*Work to complete*.
First find the line with "theorem test_wf_payload_longest : (Instr.run" in the entries below, then set down exactly every line through the line with "def lineIn (l", that line included.

Stored items:
╭──

-- ==== Sys2Proof/Tests/Slice0.lean ====
section
/-! SUPPORT. The model's own tests: the WellFormed smoke, small tests of single commands with expected values from the
spec's text, tables and worked cases, and one witness for each clause of a statement that has hypotheses. -/
namespace Sys2Proof.Tests
open Sys2Proof Sys2Proof.Machine

set_option maxRecDepth 20000

/-! ### WellFormed: each check refuses an ill-formed term -/

theorem test_wf_no_bytes : (Instr.commandFrameReceived []).wellFormed = false := by decide
theorem test_wf_some_bytes : (Instr.commandFrameReceived [0xC3]).wellFormed = true := by decide
theorem test_wf_known_kind : (Instr.unknownKindRequest 0x20 0 []).wellFormed = false := by decide
theorem test_wf_unknown_kind : (Instr.unknownKindRequest 0x7F 0 []).wellFormed = true := by decide
theorem test_wf_unknown_kind_long : (Instr.unknownKindRequest 0x7F 0 (List.replicate 241 0)).wellFormed = false := by
  decide
theorem test_wf_payload_long : (Instr.run 0 (List.replicate 241 0)).wellFormed = false := by decide
theorem test_wf_payload_longest : (Instr.run 0 (List.replicate 240 0)).wellFormed = true := by decide
theorem test_wf_edge_at_once : (Instr.encoderEdge true false 0).wellFormed = false := by decide
theorem test_wf_length_in_range : (Instr.frameLengthDiscard 242).wellFormed = false := by decide
theorem test_wf_length_out_of_range : (Instr.frameLengthDiscard 243).wellFormed = true := by decide

/-! ### Helpers -/

/-- Constants near the worked cases' values (R178's ranges). -/
def c0 : Constants :=
  { rmin := 100, rmax := 1200, a := 50, rjog := 100, mopen := 700, mclose := 100, f := 180, l := 220, ton := 400,
    toff := 560, wj := 900, sx := 20000, sy := 40000, xtravel := 100000, jmaxX := 1000, jmaxY := 2000,
    homeRate := 2000, lf := 4, backtrack := 4, autoRestart := false, restartDepth := 16, training := true, w := 64,
    wn := 4096, d := 40, step := 4, tmax := 100, hot := 50, coarseSel := .none, fineSel := .none }

/-- A payload that carries `c0` (R181's layout). -/
def c0Bytes : List Byte :=
  enc 2 100 ++ enc 2 1200 ++ enc 1 50 ++ enc 2 100 ++ enc 2 700 ++ enc 2 100 ++ enc 2 180 ++ enc 2 220 ++
    enc 2 400 ++ enc 2 560 ++ enc 2 900 ++ enc 3 20000 ++ enc 3 40000 ++ enc 3 100000 ++ enc 3 1000 ++ enc 3 2000 ++
    enc 3 2000 ++ enc 1 4 ++ enc 1 4 ++ [0] ++ enc 1 16 ++ [1] ++ enc 1 64 ++ enc 2 4096 ++ enc 1 40 ++ enc 1 4 ++
    enc 1 100 ++ enc 1 50 ++ [0]

/-- The state after reset with a request waiting in the receive buffer, tag 7. -/
def asked (s : State) (k : Byte) (p : List Byte) : State :=
  { s with port := { s.port with rx := [RxFrame.mk k 7 p] } }

/-- The state after reset with the line in a state. -/
def lineIn (l : LineState) : State := { State.reset with line := { State.reset.line with state := l } }

/-- The next state of a command (every command has one). -/
def after (i : Instr) (s : State) : State := match exec i s with | .next t => t | .fault _ | .refused _ => s

/-- The state and kind of the newest reply, when the transmitter is busy. -/
def busyTx (s : State) : State := { s with port := { s.port with tx := some { bytes := [], resets := false } } }

/-- The status a request is answered with. -/
def statusOf (i : Instr) (s : State) : Option Status := ((after i (busyTx s)).port.replies.getLast?).map Reply.status

/-! ### Check fields (R7, R151, R172; the CRC-16's check value is the published one for this polynomial and seed) -/

theorem test_crc16_check_value : crc16 [0x31, 0x32, 0x33, 0x34, 0x35, 0x36, 0x37, 0x38, 0x39] = 0x29B1 := by decide

/-- 13_record_and_frame_formats.md, one down slot: mask 0101 0101 0101, byte 0, P 0, K 0, command 10. -/
theorem test_down_slot_layout :
    (downSlotBits (Mask.ofHead (0x555000 : Mask) 2) 0 false false (some .clearCounts)).toNat / 256 =
      0b010101010101000000000010 := by decide

/-! ### Stroke arithmetic (01: pattern 212; 04: dither under a trim change; 05 and 07: caps and recovery) -/

/-- Segment 1 of pattern 212: the first eight strokes. -/
theorem test_dither_pattern_212 : (List.range 8).map (ditherSteps 1600) = [6, 6, 7, 6, 6, 6, 7, 6] := by decide
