-- ==== Sys2Proof/Machine/System.lean ====
section
/-!
DEFINITION. The system and register-move commands (40_system.md): NOP, CSRR, CLRF, RDR, LDI, MOV.
-/
namespace Sys2Proof.Machine

/-- NOP (R80). -/
def execNop (s : State) : Result := ifUnlocked s (respond 0 s)

/-- CSRR (R81): executes on a locked core too and writes no state. A term with a CSR number above 2 is no command;
it acts as the illegal word it would be (R67 (c); log entry 14). -/
def execCsrr (csr : Byte) (s : State) : Result :=
  match s.csr? csr with
  | some v => respond v s
  | none => execIllegal (Instr.csrr csr).opcode s

/-- CLRF (R82): executes on a locked core too. -/
def execClrf (s : State) : Result := clearFault s

/-- RDR (R83). -/
def execRdr (ra : Reg) (s : State) : Result := ifUnlocked s (respond (s.reg ra) s)

/-- LDI (R84). -/
def execLdi (rd : Reg) (imm8 : Byte) (s : State) : Result := ifUnlocked s (writeBack rd imm8 s)

/-- MOV (R85). -/
def execMov (rd ra : Reg) (s : State) : Result := ifUnlocked s (writeBack rd (s.reg ra) s)

end Sys2Proof.Machine
end

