-- ==== Sys2Proof/Certificates/Slice0/Obligations.lean ====
section
/-!
DEFINITION. The statements for the provers, in the terms of Safety.lean. Free bytes enter only as "some byte that agrees
with every specified cell", so each statement holds whatever the free bytes are. Where a statement speaks of unspecified
input cells in a way the spec does not give, its docstring names the log entry it rests on.
-/

open Sys2Proof Sys2Proof.Machine

/-! ## Words -/

/-- Every well-formed command is read back from its word, with every operand at every value (R54 to R66). -/
def Obligations.DecodeOfEncodeIsTheCommand : Prop := ∀ i : Instr, i.wf = true → decode (encode i) = .ok i

/-- A word that decodes to a command is that command's one word: no bit of it is ignored (R54, R67). -/
def Obligations.EncodeOfDecodeIsTheWord : Prop := ∀ (w : Word) (i : Instr), decode w = .ok i → i.wf = true ∧ encode i = w

/-- A word decodes to a row's command exactly when `w and mask = match` (and `C <= 2` for CSRR), and is illegal exactly
when it matches no row (30_encoding.md section 3; R67). -/
def Obligations.LegalWordsAreTheOpcodeMap : Prop :=
  ∀ w : Word,
    (∀ r ∈ opcodeRows, (∃ i, decode w = .ok i ∧ i.mnemonic = r.mnemonic) ↔ r.matches w) ∧
    ((∃ i, decode w = .ok i) ↔ LegalWord w)

/-- One word per format, written out from 30_encoding.md's layouts (95_test_vectors.md V1.1 to V1.20). -/
def Obligations.SampleWordsDecode : Prop :=
  decode 0x00000000#32 = .ok .nop ∧
  decode 0x01000002#32 = .ok (.csrr 2) ∧
  decode 0x03000F00#32 = .ok (.rdr 15) ∧
  decode 0x080F00FF#32 = .ok (.ldi 15 0xFF) ∧
  decode 0x09020100#32 = .ok (.mov 2 1) ∧
  decode 0x13040302#32 = .ok (.fdiv 4 3 2) ∧
  decode 0x31000F02#32 = .ok (.linterp 0 15 2) ∧
  decode 0x200200FF#32 = .ok (.ldc 2 255) ∧
  decode 0x2200FF99#32 = .ok (.stci 255 0x99) ∧
  decode 0x2D890102#32 = .ok (.stm 9 2 1 2) ∧
  decode 0x440000FF#32 = .ok (.msolve 255)

/-! ## The step -/

/-- When no response is valid and the word presented decodes to a command, the step is that command's execution, whatever
`rsp_ready` is; that edge is consumed from the inputs (R51, R71; the inputs are the model's, log entry 2). -/
def Obligations.StepRunsTheDecodedCommand : Prop :=
  ∀ (s : State) (w : Word) (rdy : Bool) (rest : List HostInput) (i : Instr),
    s.rsp = none → s.inputs = .edge (some w) rdy :: rest → decode w = .ok i → step s = exec i { s with inputs := rest }

/-- The other events at the ports. Idling keeps all state (R178). A valid response is delivered at an edge with
`rsp_ready = 1` and held, whatever word is presented, at one with `rsp_ready = 0` (R51); at neither is a word accepted
(R52; at the delivering edge by log entry 3). Reset takes effect at once and leaves the host's later inputs to come
(R180; the model's choice, log entry 11). -/
def Obligations.PortEventsFollowTheHandshake : Prop :=
  (∀ s : State, s.inputs = [] → step s = .next s) ∧
  (∀ (s : State) (rdy : Bool) (rest : List HostInput), s.inputs = .edge none rdy :: rest → s.rsp = none →
    step s = .next { s with inputs := rest }) ∧
  (∀ (s : State) (cmd : Option Word) (rest : List HostInput), s.inputs = .edge cmd true :: rest → s.rsp ≠ none →
    ∃ t, step s = .next t ∧ RegsSame s t ∧ FaultRegsSame s t ∧ CellsSame s t ∧ t.rsp = none ∧ t.inputs = rest) ∧
  (∀ (s : State) (cmd : Option Word) (rest : List HostInput), s.inputs = .edge cmd false :: rest → s.rsp ≠ none →
    ∃ t, step s = .next t ∧ RegsSame s t ∧ FaultRegsSame s t ∧ CellsSame s t ∧ t.rsp = s.rsp ∧ t.inputs = rest) ∧
  (∀ (s : State) (rest : List HostInput), s.inputs = .reset :: rest →
    ∃ t, step s = .next t ∧ t.rsp = none ∧ t.inputs = rest)

/-- An illegal word raises IllegalCommand on an unlocked core and is refused on a locked one (R67, R164). -/
def Obligations.IllegalWordRaisesIllegalCommand : Prop :=
  ∀ (s : State) (w : Word) (rdy : Bool) (rest : List HostInput),
    s.rsp = none → s.inputs = .edge (some w) rdy :: rest → ¬ LegalWord w →
    (s.f = false → ∃ t, step s = .next t ∧ RaisesOnly .illegalCommand (opField w) { s with inputs := rest } t) ∧
    (s.f = true → ∃ t, step s = .next t ∧ Refused { s with inputs := rest } t)

/-- A locked core executes only a well-formed CSRR and CLRF and refuses every other word (R168). -/
def Obligations.LockedCoreRefusesAllButCsrrAndClrf : Prop :=
  ∀ (s : State) (w : Word) (rdy : Bool) (rest : List HostInput),
    s.f = true → s.rsp = none → s.inputs = .edge (some w) rdy :: rest →
    ((∀ i, decode w = .ok i → ¬ i.runsLocked) → ∃ t, step s = .next t ∧ Refused { s with inputs := rest } t) ∧
    (∀ i, decode w = .ok i → i.runsLocked → ∃ t r, step s = .next t ∧ t.rsp = some r ∧ rspErr r = false)

/-- CLRF and reset unlock, and nothing else does; CLRF restores nothing (R169). -/
def Obligations.OnlyClrfAndResetUnlock : Prop :=
  (∀ s : State, ∃ t, exec .clrf s = .next t ∧ t.f = false ∧ t.fcode = 0 ∧ t.fop = 0 ∧ RegsSame s t ∧ CellsSame s t) ∧
  (∀ (s : State) (rest : List HostInput), s.inputs = .reset :: rest →
    ∃ t, step s = .next t ∧ t.f = false ∧ t.fcode = 0 ∧ t.fop = 0) ∧
  (∀ s t : State, step s = .next t → s.f = true → t.f = false →
    (∃ rest, s.inputs = .reset :: rest) ∨ (∃ w rdy rest, s.inputs = .edge (some w) rdy :: rest ∧ decode w = .ok .clrf))

/-- While the core stays locked, FCODE and FOP stay (R170, which the spec derives from R165 and R168). That they are latched
by the first fault is OnlyTheNamedCommandsFault. -/
def Obligations.FirstFaultIsKept : Prop :=
  ∀ s t : State, step s = .next t → s.f = true → t.f = true → t.fcode = s.fcode ∧ t.fop = s.fop

/-- Every step answers a next state: no command hangs and no behaviour is stuck (R192). -/
def Obligations.StepAlwaysAnswers : Prop :=
  (∀ s : State, ∃ t, step s = .next t) ∧ (∀ (i : Instr) (s : State), ∃ t, exec i s = .next t)

/-- The response word of every accepted word (R68): ERR, FCODE after the command, and DATA. -/
def Obligations.ResponseWordOfEveryCommand : Prop :=
  ∀ (w : Word) (s t : State), runWord w s = .next t →
    ∃ r, t.rsp = some r ∧ rspReserved r = 0 ∧ rspFcode r = t.fcode ∧
      (s.inv = true → t.f = false → rspFcode r = 0) ∧
      (rspErr r = true ↔
        (s.f = false ∧ t.f = true) ∨ (s.f = true ∧ ∀ i, decode w = .ok i → ¬ i.runsLocked)) ∧
      (rspErr r = true → rspData r = 0) ∧
      (rspErr r = false → ∀ i, decode w = .ok i →
        (∀ rd, i.destReg = some rd → rspData r = t.reg rd) ∧
        (∀ ra, i = .rdr ra → rspData r = s.reg ra) ∧
        (∀ csr, i = .csrr csr → s.csr? csr = some (rspData r)) ∧
        (i.destReg = none → (∀ ra, i ≠ .rdr ra) → (∀ csr, i ≠ .csrr csr) → rspData r = 0))

/-- Every step keeps the invariant: memories in canonical form inside their spaces, `FCODE = 0` exactly when `F = 0`
with codes 5..15 never, `FOP = 0` when unlocked, and a response that agrees with the fault registers (R22, R23, R30,
R68). -/
def Obligations.StepKeepsTheInvariant : Prop := ∀ s t : State, s.inv = true → step s = .next t → t.inv = true

/-- The invariant holds at reset. -/
def Obligations.ResetMeetsTheInvariant : Prop := State.reset.inv = true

╰──

*Response for this exercise*.
theorem test_wf_payload_longest : (Instr.run 0 (List.replicate 240 0)).wellFormed = true := by decide
theorem test_wf_edge_at_once : (Instr.encoderEdge true false 0).wellFormed = false := by decide
theorem test_wf_length_in_range : (Instr.frameLengthDiscard 242).wellFormed = false := by decide
theorem test_wf_length_out_of_range : (Instr.frameLengthDiscard 243).wellFormed = true := by decide

/-! ### Helpers -/

/-- Constants near the worked cases' values (R178's ranges). -/
def c0 : Constants :=
  { rmin := 100, rmax := 1200, a := 50, rjog := 100, mopen := 700, mclose := 100, f := 180, l := 220, ton := 400,
    toff := 560, wj := 900, sx := 20000, sy := 40000, xtravel := 100000, jmaxX := 1000, jmaxY := 2000,
    homeRate := 2000, lf := 4, backtrack := 4, autoRestart := false, restartDepth := 16, training := true, w := 64,
    wn := 4096, d := 40, step := 4, tmax := 100, hot := 50, coarseSel := .none, fineSel := .none }

/-- A payload that carries `c0` (R181's layout). -/
def c0Bytes : List Byte :=
  enc 2 100 ++ enc 2 1200 ++ enc 1 50 ++ enc 2 100 ++ enc 2 700 ++ enc 2 100 ++ enc 2 180 ++ enc 2 220 ++
    enc 2 400 ++ enc 2 560 ++ enc 2 900 ++ enc 3 20000 ++ enc 3 40000 ++ enc 3 100000 ++ enc 3 1000 ++ enc 3 2000 ++
    enc 3 2000 ++ enc 1 4 ++ enc 1 4 ++ [0] ++ enc 1 16 ++ [1] ++ enc 1 64 ++ enc 2 4096 ++ enc 1 40 ++ enc 1 4 ++
    enc 1 100 ++ enc 1 50 ++ [0]

/-- The state after reset with a request waiting in the receive buffer, tag 7. -/
def asked (s : State) (k : Byte) (p : List Byte) : State :=
  { s with port := { s.port with rx := [RxFrame.mk k 7 p] } }

/-- The state after reset with the line in a state. -/
def lineIn (l : LineState) : State := { State.reset with line := { State.reset.line with state := l } }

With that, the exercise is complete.